Keezer reported that the Community Center roof project is 100% complete, featuring a protective roof coating system and new snow guards to prevent snow from falling on people entering and exiting the building. He acknowledged Steve Cummings, the building commissioner, and Allison Jenkins, the chief procurement officer, for their work managing these projects.
The Hobbs House, which is owned by the town and primarily used by the Marblehead Mental Health Clinic, had its back deck completely replaced. The deck had fallen off and served as the secondary egress for the building, making it a priority project. Bids for replacing all windows in the building came in recently, which will provide better energy efficiency and comfort for workers.
Keezer reported that the building commissioner and fire chief have been inspecting fire alarm systems throughout municipal buildings and bringing them up to code. The fire headquarters, community center, old townhouse, and DPW facility have all been inspected and are now fully compliant, tested, and in good working order. They will continue inspecting the remaining municipal buildings.

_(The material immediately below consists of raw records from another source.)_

-- ==== Sys2Proof/Tests/Slice0.lean ====
section
/-!
SUPPORT. Tests of the model and, for every statement with hypotheses, states and operands that meet them, clause by clause.
-/
namespace Sys2Proof.Tests
set_option Elab.async false
open Sys2Proof Sys2Proof.Machine Sys2Proof.Machine.RegField

/-- A device after reset with registers written: field, index, value. -/
def dev (r : List (RegField × Nat × Nat)) : Dev := r.foldl (fun d x => d.wr x.1 x.2.1 x.2.2) State.reset.dev

/-- The same with the shared blocks out of reset. -/
def up (r : List (RegField × Nat × Nat)) : Dev := dev ((PWR_STATUS_SHARED_UP, 0, 1) :: r)

/-- A state with nothing waiting. -/
def stOf (d : Dev) : State := { dev := d, pending := [] }

/-- Whether a write by the host of the word at `addr` is served while the lanes run. -/
def servedB (d : Dev) : Bool := d.on PWR_STATUS_SHARED_UP && decide (2 ≤ d.rd SYS_MODE_MODE)

theorem served_of {d : Dev} {addr : Nat} (h : servedB d = true) : d.served .hostBar0 addr := by
  simp only [servedB, Bool.and_eq_true, decide_eq_true_eq] at h
  refine ⟨by simpa [Dev.on] using h.1, by simp, .inr ?_⟩
  have : d.mode ≠ .boot ∧ d.mode ≠ .hold := by
    unfold Dev.mode; obtain ⟨-, h⟩ := h
    constructor <;> split <;> first | omega | simp
  exact ⟨this.1, fun e => absurd e this.2⟩

theorem takes_of {d : Dev} {addr : Nat} {busy : RegField × Nat} (h : (servedB d && decide (d.rd busy.1 busy.2 = 0)) = true) :
    d.takes .hostBar0 addr busy := by
  rw [Bool.and_eq_true, decide_eq_true_eq] at h
  exact ⟨served_of h.1, h.2⟩

theorem witness_TimeDiscipline :
    (∃ (s : State), sourceOffset s.dev = none) ∧
    (∃ (s : State) (raw : Int), sourceOffset s.dev = some raw ∧ (timeState s.dev = .free ∨ timeState s.dev = .diverged)) ∧
    (∃ (s : State) (raw : Int), sourceOffset s.dev = some raw ∧ (timeState s.dev = .free ∨ timeState s.dev = .diverged)) ∧
    (∃ (s : State) (raw : Int), sourceOffset s.dev = some raw ∧ timeState s.dev = .acquiring ∧ s.dev.tb.acquired.length < 2) ∧
    (∃ (s : State) (raw a b : Int), sourceOffset s.dev = some raw ∧ timeState s.dev = .acquiring ∧ s.dev.tb.acquired = [a, b] ∧
      1000 < max a (max b raw) - min a (min b raw)) ∧
    (∃ (s : State) (raw a b : Int), sourceOffset s.dev = some raw ∧ timeState s.dev = .acquiring ∧ s.dev.tb.acquired = [a, b] ∧
      max a (max b raw) - min a (min b raw) ≤ 1000 ∧ s.dev.rd PWR_STATUS_SHARED_UP ≠ 0) ∧
    (∃ (s : State) (raw a b : Int), sourceOffset s.dev = some raw ∧ timeState s.dev = .acquiring ∧ s.dev.tb.acquired = [a, b] ∧
      max a (max b raw) - min a (min b raw) ≤ 1000 ∧ s.dev.rd PWR_STATUS_SHARED_UP ≠ 0) ∧
    (∃ (s : State) (raw : Int), sourceOffset s.dev = some raw ∧ timeState s.dev = .locked ∧
      (raw - epoch s.dev).natAbs ≤ s.dev.rd BLF_JUMP_THR_THR_NS ∧ (s.dev.mode = .boot ∨ s.dev.mode = .hold ∨ s.dev.mode = .safeState)) ∧
    (∃ (s : State) (raw : Int), sourceOffset s.dev = some raw ∧ timeState s.dev = .locked ∧
      (raw - epoch s.dev).natAbs ≤ s.dev.rd BLF_JUMP_THR_THR_NS ∧ (s.dev.mode = .standstill ∨ s.dev.mode = .run ∨ s.dev.mode = .degraded)) ∧
    (∃ (s : State) (raw : Int), sourceOffset s.dev = some raw ∧ timeState s.dev = .locked ∧
      s.dev.rd BLF_JUMP_THR_THR_NS < (raw - epoch s.dev).natAbs ∧ s.dev.tb.confirm.length < 2) ∧
    (∃ (s : State) (raw a b : Int), sourceOffset s.dev = some raw ∧ timeState s.dev = .locked ∧
      s.dev.rd BLF_JUMP_THR_THR_NS < (raw - epoch s.dev).natAbs ∧ s.dev.tb.confirm = [a, b] ∧ 1000000 < a.natAbs ∧ 1000000 < b.natAbs ∧
      1000000 < (raw - epoch s.dev).natAbs ∧ s.dev.rd PWR_STATUS_SHARED_UP ≠ 0) ∧
    (∃ (s : State) (raw a b : Int), sourceOffset s.dev = some raw ∧ timeState s.dev = .locked ∧
      s.dev.rd BLF_JUMP_THR_THR_NS < (raw - epoch s.dev).natAbs ∧ s.dev.tb.confirm = [a, b] ∧
      (¬ (1000000 < a.natAbs ∧ 1000000 < b.natAbs ∧ 1000000 < (raw - epoch s.dev).natAbs)) ∧ s.dev.rd PWR_STATUS_SHARED_UP ≠ 0) ∧
    (∃ (s : State) (raw : Int), sourceOffset s.dev = some raw ∧ timeState s.dev = .slewing ∧
      (256000 * (raw - epoch s.dev) - s.dev.tb.slewLeft).natAbs ≤ 256000 * s.dev.rd BLF_JUMP_THR_THR_NS) ∧
    (∃ (s : State) (raw : Int), sourceOffset s.dev = some raw ∧ timeState s.dev = .slewing ∧ s.dev.tb.confirm.length < 2 ∧
      256000 * s.dev.rd BLF_JUMP_THR_THR_NS < (256000 * (raw - epoch s.dev) - s.dev.tb.slewLeft).natAbs) ∧
    (∃ (s : State) (raw a b : Int), sourceOffset s.dev = some raw ∧ timeState s.dev = .slewing ∧ s.dev.tb.confirm = [a, b] ∧
      256000 * s.dev.rd BLF_JUMP_THR_THR_NS < (256000 * (raw - epoch s.dev) - s.dev.tb.slewLeft).natAbs ∧ a.natAbs ≤ 256000000000 ∧
      s.dev.rd PWR_STATUS_SHARED_UP ≠ 0) ∧
    (∃ (s : State) (raw : Int), sourceOffset s.dev = some raw ∧ timeState s.dev = .holdover) ∧
    (∃ (s : State), timeState s.dev = .slewing ∧ s.dev.tb.slewLeft = 0 ∧ s.dev.tb.slew.natAbs ≤ 16000) ∧
    (∃ (s : State), (timeState s.dev ≠ .slewing ∨ s.dev.tb.slewLeft ≠ 0)) ∧
    (∃ (s : State), (timeState s.dev = .acquiring ∨ timeState s.dev = .locked ∨ timeState s.dev = .slewing) ∧
      s.dev.rd PWR_STATUS_SHARED_UP ≠ 0) ∧
    (∃ (s : State), (timeState s.dev = .free ∨ timeState s.dev = .holdover ∨ timeState s.dev = .diverged)) ∧
    (∃ (s : State) (m : Master), s.dev.takes m 0x1038 (BLF_STATUS_BUSY, 0) ∧ timeState s.dev = .free) ∧
    (∃ (s : State) (m : Master), s.dev.takes m 0x1038 (BLF_STATUS_BUSY, 0) ∧ timeState s.dev ≠ .free) :=
  ⟨⟨stOf (up []), by decide +kernel⟩,
   ⟨stOf ({ up [(BLF_CFG_SOURCE, 0, 1)] with tb := { ptp0 := { offset := some (5) } } }), 5, by decide +kernel⟩,
   ⟨stOf ({ up [(BLF_CFG_SOURCE, 0, 1), (BLF_STATUS_STATE, 0, 5)] with tb := { ptp0 := { offset := some (-7) } } }), -7, by decide +kernel⟩,
   ⟨stOf ({ up [(BLF_CFG_SOURCE, 0, 1), (BLF_STATUS_STATE, 0, 1)] with tb := { ptp0 := { offset := some (5) }, acquired := [4] } }), 5,
     by decide +kernel⟩,
   ⟨stOf ({ up [(BLF_CFG_SOURCE, 0, 1), (BLF_STATUS_STATE, 0, 1)] with tb := { ptp0 := { offset := some (1001) }, acquired := [0, 500] } }),
     1001, 0, 500, by decide +kernel⟩,
   ⟨stOf ({ up [(BLF_CFG_SOURCE, 0, 1), (BLF_STATUS_STATE, 0, 1), (BLF_PHASE_PHASE, 0, 3)] with tb := { ptp0 := { offset := some (1000) }, acquired := [0, 500] } }),
     1000, 0, 500, by decide +kernel⟩,
   ⟨stOf ({ up [(BLF_CFG_SOURCE, 0, 3), (BLF_STATUS_STATE, 0, 1)] with tb := { groupOffset := some (500), acquired := [-100, 500] } }),
     500, -100, 500, by decide +kernel⟩,
   ⟨stOf ({ up [(BLF_CFG_SOURCE, 0, 1), (BLF_STATUS_STATE, 0, 2), (BLF_JUMP_THR_THR_NS, 0, 1000), (SYS_MODE_MODE, 0, 1)] with tb := { ptp0 := { offset := some (1000) }, confirm := [3000] } }),
     1000, by decide +kernel⟩,
   ⟨stOf ({ up [(BLF_CFG_SOURCE, 0, 1), (BLF_STATUS_STATE, 0, 2), (BLF_JUMP_THR_THR_NS, 0, 1000), (SYS_MODE_MODE, 0, 3)] with tb := { ptp0 := { offset := some (-1000) }, confirm := [3000] } }),
     -1000, by decide +kernel⟩,
   ⟨stOf ({ up [(BLF_CFG_SOURCE, 0, 1), (BLF_STATUS_STATE, 0, 2), (BLF_JUMP_THR_THR_NS, 0, 1000)] with tb := { ptp0 := { offset := some (1001) }, confirm := [3000] } }),
     1001, by decide +kernel⟩,
   ⟨stOf ({ up [(BLF_CFG_SOURCE, 0, 1), (BLF_STATUS_STATE, 0, 2), (BLF_JUMP_THR_THR_NS, 0, 1000)] with tb := { ptp0 := { offset := some (1000001) }, confirm := [1000001, 1000001] } }),
     1000001, 1000001, 1000001, by decide +kernel⟩,
   ⟨stOf ({ up [(BLF_CFG_SOURCE, 0, 1), (BLF_STATUS_STATE, 0, 2), (BLF_JUMP_THR_THR_NS, 0, 1000)] with tb := { ptp0 := { offset := some (1000000) }, confirm := [1000001, 1000001] } }),
     1000000, 1000001, 1000001, by decide +kernel⟩,
   ⟨stOf ({ up [(BLF_CFG_SOURCE, 0, 1), (BLF_STATUS_STATE, 0, 3), (BLF_JUMP_THR_THR_NS, 0, 1000)] with tb := { ptp0 := { offset := some (6000) }, slewLeft := 256000 * 5000, slew := 16 } }),
     6000, by decide +kernel⟩,
   ⟨stOf ({ up [(BLF_CFG_SOURCE, 0, 1), (BLF_STATUS_STATE, 0, 3), (BLF_JUMP_THR_THR_NS, 0, 1000)] with tb := { ptp0 := { offset := some (6001) }, slewLeft := 256000 * 5000, slew := 16, confirm := [3] } }),
     6001, by decide +kernel⟩,
   ⟨stOf ({ up [(BLF_CFG_SOURCE, 0, 1), (BLF_STATUS_STATE, 0, 3), (BLF_JUMP_THR_THR_NS, 0, 1000)] with tb := { ptp0 := { offset := some (6001) }, slewLeft := 256000 * 5000, slew := 16, confirm := [256000000000, 5] } }),
     6001, 256000000000, 5, by decide +kernel⟩,
   ⟨stOf ({ up [(BLF_CFG_SOURCE, 0, 1), (BLF_STATUS_STATE, 0, 4)] with tb := { ptp0 := { offset := some (6) } } }), 6, by decide +kernel⟩,
   ⟨stOf ({ up [(BLF_STATUS_STATE, 0, 3)] with tb := { slew := 16000, freq := 32, rate := 16032 } }), by decide +kernel⟩,
   ⟨stOf ({ up [(BLF_STATUS_STATE, 0, 3)] with tb := { slewLeft := 1 } }), by decide +kernel⟩,
   ⟨stOf (up [(BLF_STATUS_STATE, 0, 3)]), by decide +kernel⟩,
   ⟨stOf (up [(BLF_STATUS_STATE, 0, 4)]), by decide +kernel⟩,
   ⟨stOf (up [(SYS_MODE_MODE, 0, 3)]), .hostBar0, ⟨takes_of (by decide +kernel), by decide +kernel⟩⟩,
   ⟨stOf (up [(SYS_MODE_MODE, 0, 3), (BLF_STATUS_STATE, 0, 5)]), .hostBar0, ⟨takes_of (by decide +kernel), by decide +kernel⟩⟩⟩

theorem witness_PtpMessages :
    (∃ (s : State) (p : Fin 2), s.dev.rd BLF_PTP_CFG_EN p = 0) ∧
    (∃ (s : State) (p : Fin 2) (dom : Nat), ptpAccepts s.dev p dom = true) ∧
    (∃ (s : State) (p : Fin 2) (dom : Nat) (c : PtpClock), ptpAccepts s.dev p dom = true ∧ masterTaken s.dev p c = true) ∧
    (∃ (s : State) (p : Fin 2) (c : PtpClock), masterTaken s.dev p c = false) ∧
    (∃ (s : State) (p : Fin 2) (dom seq : Nat) (t2 : Int), ptpAccepts s.dev p dom = true ∧ (ptpPort s.dev p).syncWait = some (seq, t2)) ∧
    (∃ (s : State) (p : Fin 2) (dom seq : Nat) (t3 : Int), ptpAccepts s.dev p dom = true ∧ (ptpPort s.dev p).reqWait = some (seq, t3) ∧
      s.dev.rd BLF_PTP_CFG_DELAY p ≠ 0) ∧
    (∃ (s : State) (p : Fin 2) (dom seq : Nat) (t1 t2 t3 : Int), ptpAccepts s.dev p dom = true ∧ (ptpPort s.dev p).reqWait = some (seq, t3) ∧
      s.dev.rd BLF_PTP_CFG_DELAY p = 0 ∧ (ptpPort s.dev p).lastSync = some (t1, t2)) ∧
    (∃ (s : State) (p : Fin 2) (dom : Nat), ptpAccepts s.dev p dom = true ∧ s.dev.rd BLF_PTP_CFG_DELAY p ≠ 0) ∧
    (∃ (s : State) (p : Fin 2) (dom : Nat), ptpAccepts s.dev p dom = true ∧ s.dev.rd BLF_PTP_CFG_DELAY p = 0 ∧ ptpIsMaster s.dev p = true) ∧
    (∃ (s : State) (p : Fin 2), ptpIsMaster s.dev p = true) ∧
    (∃ (s : State) (p : Fin 2), s.dev.rd BLF_PTP_CFG_EN p ≠ 0 ∧ ptpIsMaster s.dev p = false) :=
  ⟨⟨stOf (up []), 0, by decide +kernel⟩,
   ⟨stOf (up [(BLF_PTP_CFG_EN, 0, 1), (BLF_CFG_SOURCE, 0, 1)]), 0, 0, by decide +kernel⟩,
   ⟨stOf (up [(BLF_PTP_CFG_EN, 0, 1), (BLF_CFG_SOURCE, 0, 1)]), 0, 0, {}, by decide +kernel⟩,
   ⟨stOf ({ up [(BLF_PTP_CFG_EN, 0, 1), (BLF_CFG_SOURCE, 0, 1)] with tb := { ext := 5000, ptp0 := { best := some ({ identity := 7 }, 0) } } }),
     0, { identity := 8, prio1 := 200 }, by decide +kernel⟩,
   ⟨stOf ({ up [(BLF_PTP_CFG_EN, 0, 1), (BLF_CFG_SOURCE, 0, 1)] with tb := { ptp0 := { syncWait := some (9, 1000), delay2 := some 200 } } }),
     0, 0, 9, 1000, by decide +kernel⟩,
   ⟨stOf ({ up [(BLF_PTP_CFG_EN, 0, 1), (BLF_CFG_SOURCE, 0, 1), (BLF_PTP_CFG_DELAY, 0, 1)] with tb := { ext := 5003, ptp0 := { reqWait := some (9, 1000) } } }),
     0, 0, 9, 1000, by decide +kernel⟩,
   ⟨stOf ({ up [(BLF_PTP_CFG_EN, 0, 1), (BLF_CFG_SOURCE, 0, 1)] with tb := { ext := 5003, ptp0 := { reqWait := some (9, 1000), lastSync := some (500, 700) } } }),
     0, 0, 9, 500, 700, 1000, by decide +kernel⟩,
   ⟨stOf (up [(BLF_PTP_CFG_EN, 1, 1), (BLF_CFG_SOURCE, 0, 1), (BLF_PTP_CFG_DELAY, 1, 1)]), 1, 0, by decide +kernel⟩,
   ⟨stOf (up [(BLF_PTP_CFG_EN, 1, 1), (BLF_PTP_CFG_ROLE, 1, 1), (BLF_CFG_SOURCE, 0, 3)]), 1, 0, by decide +kernel⟩,
   ⟨stOf ({ up [(BLF_PTP_CFG_EN, 1, 1), (BLF_PTP_CFG_ROLE, 1, 1), (BLF_CFG_SOURCE, 0, 3)] with tb := { ptp1 := { syncSeq := 65535 } } }),
     1, by decide +kernel⟩,
   ⟨stOf ({ up [(BLF_PTP_CFG_EN, 0, 1), (BLF_CFG_SOURCE, 0, 1)] with tb := { ptp0 := { reqSeq := 65535 } } }), 0, by decide +kernel⟩⟩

During questions, a committee member asked about funding for the Hobbs House improvements. Keezer explained that ARPA funds were used along with concerns about pricing, but bids came in favorably. Fox clarified that windows would be funded through Finance Committee facilities funding, while the deck was funded through Keezer’s budget. Previous work on the building including boilers had been done with ARPA funds.
A committee member acknowledged Steve Cummings’ work supervising contractors and projects, noting his multiple visits to both roofs to maintain excellent standards and fulfill fiduciary duties. The committee member also noted that Keezer would be updating the capital improvement plan over time, which would provide tremendous value for spring planning.
Disabilities Commission Appointments (Link: 00:27:00 – 00:33:00)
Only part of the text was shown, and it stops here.